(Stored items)

++++

/-! ### `State.setFlagThenReg` -/

@[simp] theorem State.setFlagThenReg_v (s : State) (x : Nibble) (f r : Byte) : (s.setFlagThenReg x f r).v = (s.v.set flagReg.toNat f flagReg.isLt).set x.toNat r x.isLt := rfl
@[simp] theorem State.setFlagThenReg_i (s : State) (x : Nibble) (f r : Byte) : (s.setFlagThenReg x f r).i = s.i := rfl
@[simp] theorem State.setFlagThenReg_pc (s : State) (x : Nibble) (f r : Byte) : (s.setFlagThenReg x f r).pc = s.pc := rfl
@[simp] theorem State.setFlagThenReg_sp (s : State) (x : Nibble) (f r : Byte) : (s.setFlagThenReg x f r).sp = s.sp := rfl
@[simp] theorem State.setFlagThenReg_stk (s : State) (x : Nibble) (f r : Byte) : (s.setFlagThenReg x f r).stk = s.stk := rfl
@[simp] theorem State.setFlagThenReg_dt (s : State) (x : Nibble) (f r : Byte) : (s.setFlagThenReg x f r).dt = s.dt := rfl
@[simp] theorem State.setFlagThenReg_st (s : State) (x : Nibble) (f r : Byte) : (s.setFlagThenReg x f r).st = s.st := rfl
@[simp] theorem State.setFlagThenReg_k (s : State) (x : Nibble) (f r : Byte) : (s.setFlagThenReg x f r).k = s.k := rfl
@[simp] theorem State.setFlagThenReg_fb (s : State) (x : Nibble) (f r : Byte) : (s.setFlagThenReg x f r).fb = s.fb := rfl
@[simp] theorem State.setFlagThenReg_dirty (s : State) (x : Nibble) (f r : Byte) : (s.setFlagThenReg x f r).dirty = s.dirty := rfl
@[simp] theorem State.setFlagThenReg_fault (s : State) (x : Nibble) (f r : Byte) : (s.setFlagThenReg x f r).fault = s.fault := rfl
@[simp] theorem State.setFlagThenReg_status (s : State) (x : Nibble) (f r : Byte) : (s.setFlagThenReg x f r).status = s.status := rfl
@[simp] theorem State.setFlagThenReg_diagPc (s : State) (x : Nibble) (f r : Byte) : (s.setFlagThenReg x f r).diagPc = s.diagPc := rfl
@[simp] theorem State.setFlagThenReg_diagOp (s : State) (x : Nibble) (f r : Byte) : (s.setFlagThenReg x f r).diagOp = s.diagOp := rfl
@[simp] theorem State.setFlagThenReg_mem (s : State) (x : Nibble) (f r : Byte) : (s.setFlagThenReg x f r).mem = s.mem := rfl
@[simp] theorem State.setFlagThenReg_draws (s : State) (x : Nibble) (f r : Byte) : (s.setFlagThenReg x f r).draws = s.draws := rfl
@[simp] theorem State.setFlagThenReg_readByte (s : State) (x : Nibble) (f r : Byte) (a : Addr) : (s.setFlagThenReg x f r).readByte a = s.readByte a := rfl
@[simp] theorem State.setFlagThenReg_pixel (s : State) (x : Nibble) (f r : Byte) (px : Fin 64) (py : Fin 32) : (s.setFlagThenReg x f r).pixel px py = s.pixel px py := rfl
@[simp] theorem State.setFlagThenReg_key (s : State) (x : Nibble) (f r : Byte) (j : Nibble) : (s.setFlagThenReg x f r).key j = s.key j := rfl
@[simp] theorem State.setFlagThenReg_halted (s : State) (x : Nibble) (f r : Byte) : (s.setFlagThenReg x f r).halted = s.halted := rfl
@[simp] theorem State.setFlagThenReg_randomByte (s : State) (x : Nibble) (f r : Byte) : (s.setFlagThenReg x f r).randomByte = s.randomByte := rfl
@[simp] theorem State.setFlagThenReg_fetch (s : State) (x : Nibble) (f r : Byte) : (s.setFlagThenReg x f r).fetch = s.fetch := rfl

++++

TASK BRIEF: Copy the entries above exactly, but only from the line holding "s.key j := rfl" through the line holding "s.halted := rfl", both included.

EXPECTED OUTPUT:
@[simp] theorem State.setFlagThenReg_key (s : State) (x : Nibble) (f r : Byte) (j : Nibble) : (s.setFlagThenReg x f r).key j = s.key j := rfl
@[simp] theorem State.setFlagThenReg_halted (s : State) (x : Nibble) (f r : Byte) : (s.setFlagThenReg x f r).halted = s.halted := rfl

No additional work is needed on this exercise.